Relationships develop that provide support and friendship
Lisa Bailey
Long involved in the community living movement, self-advocates Dave and Lorie strive to help people who have disabilities realize their full potential.
Along the way, they’ve developed meaningful and supportive relationships.
The husband and wife have served on posAbilities board of directors as well as with a number of other organizations in the movement. They’re currently both members of posAbilities Self Advocates for Equality (S.A.F.E.) Committee, an offshoot of the board that also reports to the board.
Amongst their goals are empowering people with disabilities and educating them, their families and the community at large to help create a fully inclusive community.
Education and awareness are key tools in self-advocacy. Dave notes he and Lorie have participated in events like employment forums to help foster the pursuit and attainment of gainful work.
In speaking with people who have a disability and their parents at these events, Lorie says she strives to answer their questions about such things as available services but also to listen because she identifies with their experiences and challenges.
She notes that people who have a disability “have a voice too,” and it’s been her experience that they share more easily with self-advocates like herself because she knows what they’re going through.
More recently, Dave says he’s done some guest speaking with different organizations in the community living movement, including talking to one about having self-advocates be part of the decision-making and problem-solving processes.
He notes that self-advocates “can be just as strong a team member as anybody out there.”
“We just want to make a contribution to society and make it as it should be for everybody.”
As S.A.F.E. Committee members, Dave and Lorie meet with other self-advocates to share information.
They also attend events such as conferences as members of other organizations like People First.
This networking has created a circle of connections that provide invaluable support and friendship.

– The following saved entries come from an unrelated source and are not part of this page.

-- ==== Sys2Proof/Machine/Memory.lean ====
section
/-!
DEFINITION. Physical memory, what an access may return (11_consistency.md), sector marks (21_errors.md), the physical map and
translation (10_levels.md), and the scratchpad.
-/
namespace Sys2Proof.Machine

/-! ### Cells -/

/-- The byte at an address: an unlisted address reads as 0 (log entry 7). -/
def cellsGet : List Host.Cell → Nat → Byte
  | [], _ => 0
  | (b, v) :: cs, a => if a = b then v else if a < b then 0 else cellsGet cs a

/-- Writes the byte at an address, keeping the canonical form: a zero byte is not listed. -/
def cellsPut : List Host.Cell → Nat → Byte → List Host.Cell
  | [], a, x => if x = 0 then [] else [(a, x)]
  | (b, v) :: cs, a, x =>
    if a < b then (if x = 0 then (b, v) :: cs else (a, x) :: (b, v) :: cs)
    else if a = b then (if x = 0 then cs else (b, x) :: cs)
    else (b, v) :: cellsPut cs a x

/-- Every address is above `lo` and they rise strictly, and no entry is zero. -/
def cellsWfFrom : Nat → List Host.Cell → Bool
  | _, [] => true
  | lo, (b, v) :: cs => decide (lo ≤ b) && v != 0 && cellsWfFrom (b + 1) cs

/-- The canonical form of a list of cells. -/
def cellsWf (cs : List Host.Cell) : Bool := cellsWfFrom 0 cs

/-- The canonical form of memory. -/
def Memory.wf (m : Memory) : Bool := cellsWf m.cells

/-! ### Who makes an access, and which writes it is ordered after -/

/-- A party that makes an access: none is the host or the front end. -/
structure Actor where
  who : Option Who
  cls : PathClass
  /-- Issue stamp of the instruction or command. -/
  stamp : Nat
  know : Know
  deriving DecidableEq, Repr

/-- The front end, the host ports and the other units outside the cores: CORE accesses (R224, R230). -/
def Actor.host : Actor := { who := none, cls := .core, stamp := 0, know := Know.none }

/-- Whether a write belongs to a span. -/
def Span.covers (p : Span) (w : WriteRec) : Bool :=
  p.cls == w.cls && (if p.host then w.who.isNone else p.src.isNone || p.src == w.who) && decide (p.lo ≤ w.stamp)
    && decide (w.stamp ≤ p.hi) && p.perf.all (fun n => decide (w.perf < n))
    && (p.cores.all fun m => w.who.any fun x => m.getLsbD x.core.val)
    && p.area.all fun r => decide (r.1 ≤ w.addr) && decide (w.addr < r.1 + r.2)

/-- Whether a core lies inside the scope `sc` of core `c` (R236). -/
def inScope (sc : Scope) (c d : CoreId) : Bool :=
  match sc with
  | .core => c == d
  | .cluster => clusterOf c == clusterOf d
  | .die => dieOf c == dieOf d
  | .package => true
  | .pod => true

/-- Whether a publication reaches CORE accesses of a party (R234 point 3, R236): the host and the front end are inside
PACKAGE. -/
def Published.reaches (p : Published) (w : Option Who) : Bool :=
  match w with
  | some w => inScope p.scope p.who.core w.core
  | none => p.scope == .package || p.scope == .pod

/-- Whether an access by `a` is ordered after the write `w` (R224, R233, R234, R238, R240). Accesses made for other packages are
ordered among themselves (R451) and after what has been made visible at POD (R237, log entry 9). -/
def State.ordered (s : State) (a : Actor) (w : WriteRec) : Bool :=
  (a.cls == .core && w.cls == .core)
  || (a.cls == w.cls && a.cls != .core
      && (a.know.seen.contains w.stamp || (w.stamp == a.stamp && w.who == a.who) || (a.who.isNone && w.who.isNone)
        || (a.cls == .mat && (a.who.map Who.core) == (w.who.map Who.core) && decide (w.stamp ≤ a.stamp))))
  || a.know.reads.any (fun r => r.1 == a.cls && r.2.covers w)
  || (a.cls == .core && s.mem.pubs.any fun p => p.armed && p.reaches a.who && p.spans.any fun sp => sp.covers w)
  || (a.cls == .remote && a.who.isNone && s.mem.pubs.any fun p => p.scope == .pod && p.spans.any fun sp => sp.covers w)

/-! ### The physical map (R203, R206) -/

/-- The CXL pool begins here (R203). -/
def poolBase : Nat := 0x100000000000
/-- The host window begins here (R203). -/
def hostBase : Nat := 0x200000000000
/-- The register block begins here (R203). -/
def regBase : Nat := 0x3F0000000000

/-- HBM4E (R203). -/
def isHbm (pa : Nat) : Bool := decide (pa < 0x8000000000)

/-- The populated pool (R203, R204). -/
def State.isPool (s : State) (pa : Nat) : Bool :=
  decide (poolBase ≤ pa) && decide (pa < poolBase + s.fe.poolSize.toNat * 2 ^ 30)

/-- The populated host window (R203, R204). -/
def State.isHostWin (s : State) (pa : Nat) : Bool :=
  decide (hostBase ≤ pa) && decide (pa < hostBase + s.fe.hostwinSize.toNat * 2 ^ 30)

/-- The range of device registers (R203). -/
def inRegRange (pa : Nat) : Bool := decide (regBase ≤ pa) && decide (pa < regBase + 0x100000000)

/-- Populated device registers: the register block and the portals (R203). -/
def isReg (pa : Nat) : Bool := decide (regBase ≤ pa) && decide (pa < regBase + 0x200000)

/-- Populated addresses (R203). -/
def State.populated (s : State) (pa : Nat) : Bool := isHbm pa || s.isPool pa || s.isHostWin pa || isReg pa

/-- The enabled pool ports in ascending order (R206). -/
def State.poolPortList (s : State) : List Nat :=
  (List.range 28).filter fun p => decide (2 ≤ p) && s.fe.poolPorts.getLsbD p

/-- The home die of a normal line (R205, R206). -/
def State.homeDie (s : State) (pa : Nat) : Nat :=
  if isHbm pa then pa / 2 ^ 37 % 4
  else if poolBase ≤ pa ∧ pa < hostBase then
    let ps := s.poolPortList
    if ps.length = 0 then 0 else (ps.getD ((pa - poolBase) / 4096 % ps.length) 0) / 7
  else 0

/-- Where a normal line is served (R205). -/
structure LineHome where
  die : Nat
  /-- The L2 slice of the die. -/
  slice : Nat
  /-- The LLC bank of the quay die, and so the bank ALU (R208); a host line has none. -/
  bank : Option Nat
  deriving DecidableEq, Repr

/-- The home of a line (R205). -/
def State.lineHome (s : State) (pa : Nat) : LineHome :=
  { die := s.homeDie pa
    slice := (pa / 2 ^ 8 % 32) ^^^ (pa / 2 ^ 13 % 32) ^^^ (pa / 2 ^ 18 % 32)
    bank := if hostBase ≤ pa then none else some ((pa / 2 ^ 8 % 1024) ^^^ (pa / 2 ^ 18 % 1024) ^^^ (pa / 2 ^ 28 % 1024)) }

/-! ### Stubs (R431, R434) -/

/-- The 64 KiB page of an address. -/
def pageOf (pa : Nat) : Nat := pa / 65536 * 65536

/-- Follows stubs from an address (R431), at most `n` of them; none is a page that has moved, or is moving, to another package (R434).
While a page is copied within the package, its frame shows what the copy will leave there (R430: accesses to it wait for the copy). -/
def State.placeFrom (s : State) : Nat → Nat → Option Nat
  | 0, pa => some pa
  | n + 1, pa =>
    match s.stubs.find? fun t => t.src == pageOf pa with
    | some t => if t.xp.isNone then s.placeFrom n (t.dst + pa % 65536) else none
    | none =>
      match s.migration with
      | none => some pa
      | some m =>
        if m.xp.isSome && !m.copied && m.src == pageOf pa then none
        else if m.xp.isNone && !m.copied && m.dst == pageOf pa then some (m.src + pa % 65536) else some pa

/-- Where an access that is not a sequencer's own scalar or row access finds a byte (R431). -/
def State.placeOf (s : State) (pa : Nat) : Option Nat := s.placeFrom 17 pa

/-- Splits addressed items into runs of consecutive addresses inside one page, of at most 64 items (R434). -/
def pieces {α : Type} : List (Nat × α) → List (Nat × List α)
  | [] => []
  | (a, b) :: ws =>
    match pieces ws with
    | (a2, bs) :: rest =>
      if a2 = a + 1 ∧ bs.length < 64 ∧ pageOf a = pageOf a2 then (a, b :: bs) :: rest else (a, [b]) :: (a2, bs) :: rest
    | [] => [(a, [b])]

/-- The last stub of the chain that an address enters, with the address there. -/
def State.stubFrom (s : State) : Nat → Nat → Option (Nat × Nat)
  | 0, _ => none
  | n + 1, pa =>
    match s.stubs.findIdx? fun t => t.src == pageOf pa with
    | none => none
    | some i =>
      match s.stubs[i]? with
      | none => none
      | some t => if t.xp.isSome then some (i, pa) else s.stubFrom n (t.dst + pa % 65536)

/-- Puts an access into a stub's queue. -/
def State.stubHold (s : State) (i : Nat) (h : HeldAccess) : State :=
  { s with stubs := s.stubs.modify i fun t => { t with held := t.held ++ [h] } }

/-- The physical address of the first byte of an access. -/
def HeldAccess.pa (h : HeldAccess) : Nat := (h.bytes.headD (0, 0)).1

/-- The access at the same offsets of another page. -/
def HeldAccess.toPage (h : HeldAccess) (page : Nat) : HeldAccess :=
  { h with bytes := h.bytes.map fun b => (page + b.1 % 65536, b.2) }

/-- Sends an access to a page in another package: it joins those that the copy holds, or the queue of the page's stub (R430, R434). -/
def State.sendAway (s : State) (h : HeldAccess) : State :=
  match s.stubFrom 17 h.pa with
  | some (i, pa) => s.stubHold i (h.toPage (pageOf pa))
  | none => { s with migration := s.migration.map fun m => { m with held := m.held ++ [h] } }

/-- The tenancy of a page that moves or has moved. -/
def State.awayTen (s : State) (pa : Nat) : BitVec 8 :=
  match s.stubFrom 17 pa with
  | some (i, _) => (s.stubs[i]?).elim 0 Stub.ten
  | none => (s.migration.map Migration.ten).getD 0

/-- An access of a party that is not a sequencer's own scalar or row access, to a page in another package. -/
def Actor.held (a : Actor) (ten : BitVec 8) (kind : Nat) (bytes : List (Nat × Nat)) (data : List Byte) : HeldAccess :=
  { who := a.who, cls := a.cls, stamp := a.stamp, know := a.know, port := none, bytes := bytes, va := 0, kind := kind, data := data
    op := 0, sz := 0, ten := ten, acq := false, rel := none, parts := [], far := none, peer := none }
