/-- Whether the pieces of a write that cover a sector are performed as one: where the sector is not simply good, so that it stays poisoned
until the last of them (R396), and where the page is not at its home (log entry 24). -/
def State.wholeSector (s : State) (h : HeldAccess) (sec : Nat) : Bool :=
  h.kind == 1 && covers (h.bytes.map fun b => (b.1, (0 : Byte))) sec
    && (s.mem.marks.any (fun m => m.1 == sec) || s.homeOf h.core (sec * 32) != .here)

/-- The pieces of an access as it is made. -/
def State.splitOf (s : State) (h : HeldAccess) : List HeldAccess :=
  h.splitBy fun pa => if s.wholeSector h (pa / 32) then pa / 32 * 4 else pa / 8

/-- Whether `g`, which arrived earlier on the same host port, is performed before `h` (R230). -/
def HeldAccess.leads (g h : HeldAccess) : Bool :=
  g.port.isSome && g.port == h.port && g.kind == 1 && (h.kind == 1 || h.bytes.any fun b => g.bytes.any fun d => d.1 == b.1)

/-- The accesses that homes hold or stubs have sent on. -/
def State.heldAway (s : State) : List HeldAccess :=
  (s.migration.map Migration.held).getD [] ++ s.stubs.flatMap fun t => t.held ++ t.flying

/-- Performs a piece, or hands it to the home that holds it; it stays where it must wait. -/
def State.performNow (s : State) (h : HeldAccess) : State :=
  if s.heldAway.any fun g => g.leads h then s
  else
    match s.homeOf h.core h.pa with
    | .wait => s
    | .here =>
      let (bs, s) := ({ s with pending := s.pending.erase h }).performHeld h
      s.reply h bs
    | _ => ({ s with pending := s.pending.erase h }).holdAt h

/-- Performs a piece that is on its way, after those that it must not pass. -/
def State.performPend (s : State) (h : HeldAccess) : State :=
  (((s.pending.takeWhile (· != h)).filter fun g => g.leads h) ++ [h]).foldl State.performNow s

/-- Sends a piece on its way. -/
def State.sendPiece (s : State) (h : HeldAccess) : State :=
  let note := fun (w : Who) => s.modCore w.core fun (c : Core) =>
    { c with pend := c.pend ++ [({ cls := .core, sq := w.sq, id := h.stamp } : Pend)] }
  let s := if h.cls == PathClass.core then h.who.elim s note else s
  s.holdAt h

/-- Makes an access. One that stands in a single granule at its home is performed at once, any other piece by piece: in any order, and
accesses of other parties may fall between (R225). A core's CORE access first flushes the merged AMOs of its lines (R427 point 4). -/
def State.access (s : State) (h : HeldAccess) : State :=
  let s := if h.cls == .core then h.core.elim s fun c => s.flushLines c (h.bytes.map Prod.fst) else s
  match s.splitOf h with
  | [p] =>
    if s.homeOf p.core p.pa == .here && !(s.pending ++ s.heldAway).any (fun g => g.leads p) then
      let (bs, s) := s.performHeld p
      s.reply p bs
    else s.sendPiece p
  | ps => ps.foldl State.sendPiece s

/-! ### What must be performed first (R224, R233, R428) -/

/-- Whether an access that is on its way comes before one of party `a`: issue order and token edges on the CORE path, issue order on a
core's MAT path. A merged AMO comes before a later access of its contributor that is a release or a fence (`rel`), and before those
that token edges order after it. -/
def HeldAccess.before (h : HeldAccess) (a : Actor) (rel : Bool) : Bool :=
  let edge := fun (w : Who) (n : Nat) => a.who != some w && a.know.covers w n
  h.far.isNone && h.cls == a.cls &&
    match a.cls with
    | .core =>
      (match h.who with
        | some w => (a.who == some w && decide (h.stamp < a.stamp)) || edge w h.stamp
        | none => h.parts.any fun p => (rel && a.who == some p.1) || edge p.1 p.2)
    | .mat => a.who.isSome && h.core == a.who.map Who.core && decide (h.stamp < a.stamp)
    | _ => false

/-- Performs the pieces on their way that come before an access of party `a`. -/
def State.settle (s : State) (a : Actor) (rel : Bool) : State := (s.pending.filter fun h => h.before a rel).foldl State.performPend s

/-- A command, matrix write or access of a core that is not complete (R222). -/
def Core.incomplete (c : Core) (n : Nat) : Bool :=
  (c.cmds.any fun k => k.id == n) || (c.matWrites.any fun m => m.id == n) || c.pend.any fun p => p.id == n

/-- Whether an access of party `a` has still to wait: for a piece that comes before it, or for what a fence of its core waits for
(R234 point 2). -/
def State.blocked (s : State) (a : Actor) (rel : Bool) : Bool :=
  (s.unperformed.any fun h => h.before a rel)
    || a.know.after.any fun p => p.1 == a.cls && a.who.any fun w => (s.core w.core).incomplete p.2

/-- Whether an atomic that a sequencer issued has not been performed (R228, R250): on its way, held, or still to be sent from a combining
buffer. -/
def State.amoOut (s : State) (w : Who) : Bool :=
  (s.unperformed.any fun h => h.kind == 2 && h.cls == .core && (h.who == some w || h.parts.any fun p => p.1 == w))
    || s.combine.toList.any fun es => es.any fun e => e.parts.any fun p => p.1 == w

/-! ### Bytes of pages in another package (R434; log entry 38) -/

/-- Reads of the bytes that a step has missed are sent to the package that holds them, but for those already asked for. -/
def State.askFar (s : State) (k : Asker) (missing : List Nat) : State :=
  let asked := fun (pa : Nat) => s.unperformed.any fun h => h.far == some k && h.bytes.any fun b => b.2 == pa
  let new := (missing.reverse.eraseDups).filter fun pa => !asked pa
  (pieces (new.map fun pa => (pa, pa))).foldl (fun s p =>
    s.sendAway { Actor.host.held (s.awayTen p.1) 0 (p.2.map fun pa => (pa, pa)) [] with far := some k }) s

/-- Whether the bytes for which a step asks have not all come. -/
def State.asking (s : State) (k : Asker) : Bool := s.unperformed.any fun h => h.far == some k

/-- Makes a step with the bytes that have come for it from other packages. Where it needs others they are sent for, and the step is made
again when they have come: then the error is the state in which it waits. -/
def State.withFar (s : State) (k : Asker) (step : State → State) : Except State State :=
  if s.asking k then .error s
  else
    let here := (s.farKept.filter fun b => b.1 == k).map Prod.snd
    let t := step { s with mem := { s.mem with far := here, missing := [] } }
    if t.mem.missing.isEmpty then
      .ok { t with farKept := t.farKept.filter (fun b => b.1 != k), mem := { t.mem with far := s.mem.far, missing := s.mem.missing } }
    else .error (s.askFar k t.mem.missing)
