-- ==== Sys2Proof/Machine/Ops.lean ====
section
/-!
DEFINITION. The operations that instructions share: token queues, results in flight, blocks and the pc, taking a trap, and
issuing an instruction with its checks and waits in the order of R481, R83, R84 and R125.
-/
namespace Sys2Proof.Machine

/-! ### Token queues (R82 to R86) -/

/-- The queue that WF pops (R82). -/
def popF : Sq → Fin 8
  | .X => 3
  | .L => 0
  | .C => 1
  | .S => 2

/-- The queue that WB pops (R82). -/
def popB : Sq → Fin 8
  | .X => 4
  | .L => 5
  | .C => 6
  | .S => 7

/-- The queue that SF pushes (R82). -/
def pushF : Sq → Fin 8
  | .X => 0
  | .L => 1
  | .C => 2
  | .S => 3

/-- The queue that SB pushes (R82). -/
def pushB : Sq → Fin 8
  | .X => 7
  | .L => 4
  | .C => 5
  | .S => 6

/-- Whether a pending push of sequencer `q` goes to queue `i`. -/
def pushesTo (q : Sq) (f b : Bool) (i : Fin 8) : Bool := (f && pushF q == i) || (b && pushB q == i)

/-- The same for a push that an instruction may carry. -/
def Push.goesTo (p : Option Push) (q : Sq) (i : Fin 8) : Bool :=
  match p with
  | none => false
  | some p => pushesTo q p.f p.b i

/-- The pushes pending on a queue (R84). -/
def Core.pendingPushes (c : Core) (i : Fin 8) : Nat :=
  (c.flights.filter fun f => Push.goesTo f.push f.sq i).length
    + (c.cmds.filter fun k => Push.goesTo k.push k.sq i).length
    + (c.matWrites.filter fun k => Push.goesTo k.push .C i).length
    + (c.snap.filter fun e => pushesTo e.sq e.pushF e.pushB i).length
    + (c.rising.filter fun r => r.1 == i).length

/-- The count of a queue. -/
def Core.tokenCount (c : Core) (i : Fin 8) : Nat := (c.tokens.get i).length

/-- The token conditions of R83 and R84 for an instruction of `q`. -/
def Core.tokensReady (c : Core) (q : Sq) (x : Ctl) : Bool :=
  (!x.wf || decide (1 ≤ c.tokenCount (popF q))) && (!x.wb || decide (1 ≤ c.tokenCount (popB q)))
    && (!x.sf || decide (c.tokenCount (pushF q) + c.pendingPushes (pushF q) ≤ 62))
    && (!x.sb || decide (c.tokenCount (pushB q) + c.pendingPushes (pushB q) ≤ 62))

/-- Takes the oldest token of a queue and what it orders (R83, R85). -/
def Core.popToken (c : Core) (q : Sq) (i : Fin 8) : Core :=
  match c.tokens.get i with
  | [] => c
  | t :: ts => ({ c with tokens := c.tokens.set i.val ts i.isLt }).modSeq q fun v => { v with know := v.know.merge t }

/-- The pops of an instruction (R83). -/
def Core.popTokens (c : Core) (q : Sq) (x : Ctl) : Core :=
  let c := if x.wf then c.popToken q (popF q) else c
  if x.wb then c.popToken q (popB q) else c

/-- Pushes that complete in the current cycle: the counts rise at its end (R84). -/
def Core.completePush (c : Core) (q : Sq) (f b : Bool) (cycle : Nat) (k : Know) : Core :=
  { c with rising := c.rising ++ (if f then [(pushF q, cycle, k)] else []) ++ (if b then [(pushB q, cycle, k)] else []) }

/-! ### Results in flight (R25 to R30) -/

/-- The bound b of a latency code; none is "interlocked" (R25). -/
def latBound (code : Nat) : Option Nat :=
  match code with
  | 0 => some 1
  | 1 => some 2
  | 2 => some 3
  | 3 => some 4
  | 4 => some 6
  | 5 => some 8
  | 6 => some 12
  | _ => none

/-- What an instruction that is issuing knows of itself. -/
structure Cx where
  who : Who
  own : Word
  next : Word
  /-- The innermost active block is an exposed one (R31), or the tape entry was recorded in one (R353). -/
  exposed : Bool
  replay : Bool
  x : Ctl
  minLat : Nat
  /-- The instruction's number in issue order. -/
  stamp : Nat
  /-- The state before its tokens were popped, to which a wait returns. -/
  s0 : State

/-- The sequencer's accesses on the CORE path (R221). -/
def Cx.actor (cx : Cx) (s : State) : Actor :=
  { who := some cx.who, cls := .core, stamp := cx.stamp, know := (s.seq cx.who).know }

/-- An access of the sequencer: `kind` 0 reads, 1 writes, 2 is an atomic; `bytes` are physical addresses with their places, `va` the address
of place 0. -/
def Cx.access (cx : Cx) (s : State) (kind va : Nat) (bytes : List (Nat × Nat)) (data : List Byte) : HeldAccess :=
  { (cx.actor s).held (s.tenOf cx.who.core) kind bytes data with va := va }

/-- A result: destination, value, byte enables and flags. -/
structure Result where
  dest : Dest
  value : Row
  en : Mask
  flags : BitVec 6

/-- A result for a general register. -/
def Result.g (r : Reg) (v : Word) : Result :=
  { dest := if r = 0 then .none else .g r, value := v.setWidth 4096, en := BitVec.allOnes 512, flags := 0 }

/-- A result for a predicate. -/
def Result.p (r : PReg) (v : Bool) : Result :=
  { dest := if r = 0 then .none else .p r, value := if v then 1 else 0, en := BitVec.allOnes 512, flags := 0 }

/-- The push of an instruction, if it has one, with what it orders (R85). -/
def Cx.push (cx : Cx) (s : State) : Option Push :=
  if cx.x.sf || cx.x.sb then
    some { f := cx.x.sf, b := cx.x.sb, know := (s.seq cx.who).know.upTo cx.who cx.stamp }
  else none

/-- Sends the results of an instruction into flight (R27, R29). The bound follows its minimum code: a minimum of 7 has none. Every
reader waits for a result without a bound, and for one that LAT = 7 was given in an exposed block. The first carries the push,
which completes with the last landing (R84). -/
def State.fly (s : State) (cx : Cx) (notBefore : Nat) (matrix : Bool) (rs : List Result) : State :=
  let push := cx.push s
  let mk := fun (i : Nat) (r : Result) =>
    ({ id := cx.stamp * 256 + i, ins := cx.stamp, sq := cx.who.sq, dest := r.dest, value := r.value, en := r.en,
       flags := r.flags, issued := s.cycle, bound := latBound cx.minLat, waits := (cx.x.lat == 7 && cx.exposed) || cx.minLat == 7,
       notBefore := notBefore, push := if i = 0 then push else none, matrix := matrix } : Flight)
  s.modCore cx.who.core fun c =>
    { c with flights := c.flights ++ rs.zipIdx.map fun r => mk r.2 r.1 }

/-- The result of the instruction, just sent into flight, waits for `n` pieces of its access, and is then sign-extended from `sx` bits where
`sx` is not 0. -/
def State.awaiting (s : State) (cx : Cx) (n sx : Nat) : State :=
  s.modCore cx.who.core fun c =>
    { c with flights := c.flights.map fun f => if f.ins == cx.stamp then { f with left := n, sext := sx } else f }

/-- Writes a landed value (R10, R157). -/
def Core.writeDest (c : Core) (q : Sq) (d : Dest) (v : Row) (en : Mask) : Core :=
  match d with
  | .none => c
  | .g r => c.modSeq q fun k => k.setG r (v.setWidth 64)
  | .p r => c.modSeq q fun k => k.setP r (v.getLsbD 0)
  | .row n => { c.setRow n v en with
      accBad := c.accBad.filter fun x =>
        !(x / 16 == n.val && (List.range 32).all fun i => en.getLsbD (x % 16 * 32 + i)) }
  | .mask m => { c with m := c.m.set m.val (v.setWidth 512) m.isLt }

/-- ORs flags into a sequencer's FPSTAT (R11, R134). -/
def Core.raiseFlags (c : Core) (q : Sq) (f : BitVec 6) : Core :=
  if f = 0 then c else c.modSeq q fun k => { k with fpstat := k.fpstat ||| f.setWidth 32 }

/-- Whether destination `d` of sequencer `q` is destination `e` of sequencer `r`. -/
def Dest.same (d : Dest) (q : Sq) (e : Dest) (r : Sq) : Bool :=
  d == e && (match d with | .g _ => q == r | .p _ => q == r | .none => false | _ => true)

/-- Whether two results in flight have the same destination. -/
def Flight.sameDest (f g : Flight) : Bool := g.dest.same g.sq f.dest f.sq

/-- A result in flight that has lost the bytes `en` of its destination (R30), but not its flags or its push. -/
def Flight.without (g : Flight) (en : Mask) : Flight :=
  if g.en &&& ~~~en = 0 then { g with dest := .none } else { g with en := g.en &&& ~~~en }

/-- A result of an earlier instruction after `f` has landed: it loses the bytes that `f` wrote (R30). -/
def Flight.yield (f g : Flight) : Flight := if f.sameDest g && decide (g.ins < f.ins) then g.without f.en else g

/-- The same for an entry of the snapshot buffer, when bytes `en` of destination `d` of sequencer `q` have landed (R30, R370). -/
def SnapEntry.yield (d : Dest) (q : Sq) (en : Mask) (e : SnapEntry) : SnapEntry :=
  if e.dest.same e.sq d q then
    let left := e.en &&& ~~~en
    if left = 0 then { e with dest := .none } else { e with en := left }
  else e

/-- Lands a result in the current cycle: its value and, with the instruction's last result, its flags (R134) and its push (R84); an MLOAD is
then complete (R198).
Results of earlier instructions to the same destination lose their values (R30), those in the snapshot buffer too, but not to a
handler's results, which RTE undoes (R387). -/
def Core.landFlight (c : Core) (cycle : Nat) (f : Flight) : Core :=
  let c := if c.inTrap then c else
    { c with snap := c.snap.map fun e => if e.ins < f.ins then e.yield f.dest f.sq f.en else e }
  let rest := (c.flights.filter fun g => g.id != f.id).map f.yield
  match rest.find? fun g => g.ins == f.ins with
  | some h =>
    let c := { c with flights := rest.map fun (g : Flight) =>
      if g.id == h.id then { g with push := f.push.or g.push, flags := g.flags ||| f.flags } else g }
    c.writeDest f.sq f.dest f.value f.en
  | none =>
    let c := ({ c with flights := rest, pend := c.pend.erase { cls := .mat, sq := f.sq, id := f.ins } }).writeDest f.sq f.dest f.value f.en
    let c := c.raiseFlags f.sq f.flags
    match f.push with
    | some p => c.completePush f.sq p.f p.b cycle p.know
    | none => c

/-- The snapshot entries that readers and R12 count as results in flight: none in trap mode, in which they cannot land (R374, log
entry 75). -/
def Core.heldBack (c : Core) : List SnapEntry := if c.inTrap then [] else c.snap

/-- Whether a reader of general register `r` on `q` has to wait for a result in flight (R29); `all` in code that runs
interlocked. -/
def Core.gBusy (c : Core) (q : Sq) (all : Bool) (r : Reg) : Bool :=
  (c.flights.any fun f => f.sq == q && f.dest == .g r && (all || f.waits))
    || (c.heldBack.any fun e => e.sq == q && e.dest == .g r && (all || e.waits))

/-- The same for a predicate. -/
def Core.pBusy (c : Core) (q : Sq) (all : Bool) (r : PReg) : Bool :=
  (c.flights.any fun f => f.sq == q && f.dest == .p r && (all || f.waits))
    || (c.heldBack.any fun e => e.sq == q && e.dest == .p r && (all || e.waits))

Lorie notes she and her husband have friends across Canada, and they connect regularly by phone, e-mail and even through the Facebook social networking website.
She says she’s always called self-advocates her “extended family.”
“These relationships do feel like family because I feel I can talk to them,” Lorie says.
She adds that the self-advocacy work has helped her to grow, particularly in her ability to express herself.
Lorie, for example, feels more at ease reporting to posAbilities board about the S.A.F.E. Committee. Last year, she spoke to 89 attendees at a People First conference – the largest group she’s ever addressed.
“I was always so tight-lipped. I wouldn’t speak up. (Now), I try to tell people, if you’ve got a voice, you’ve got to speak up because if you don’t speak up, nobody knows what you want, nobody knows what you’re asking for.”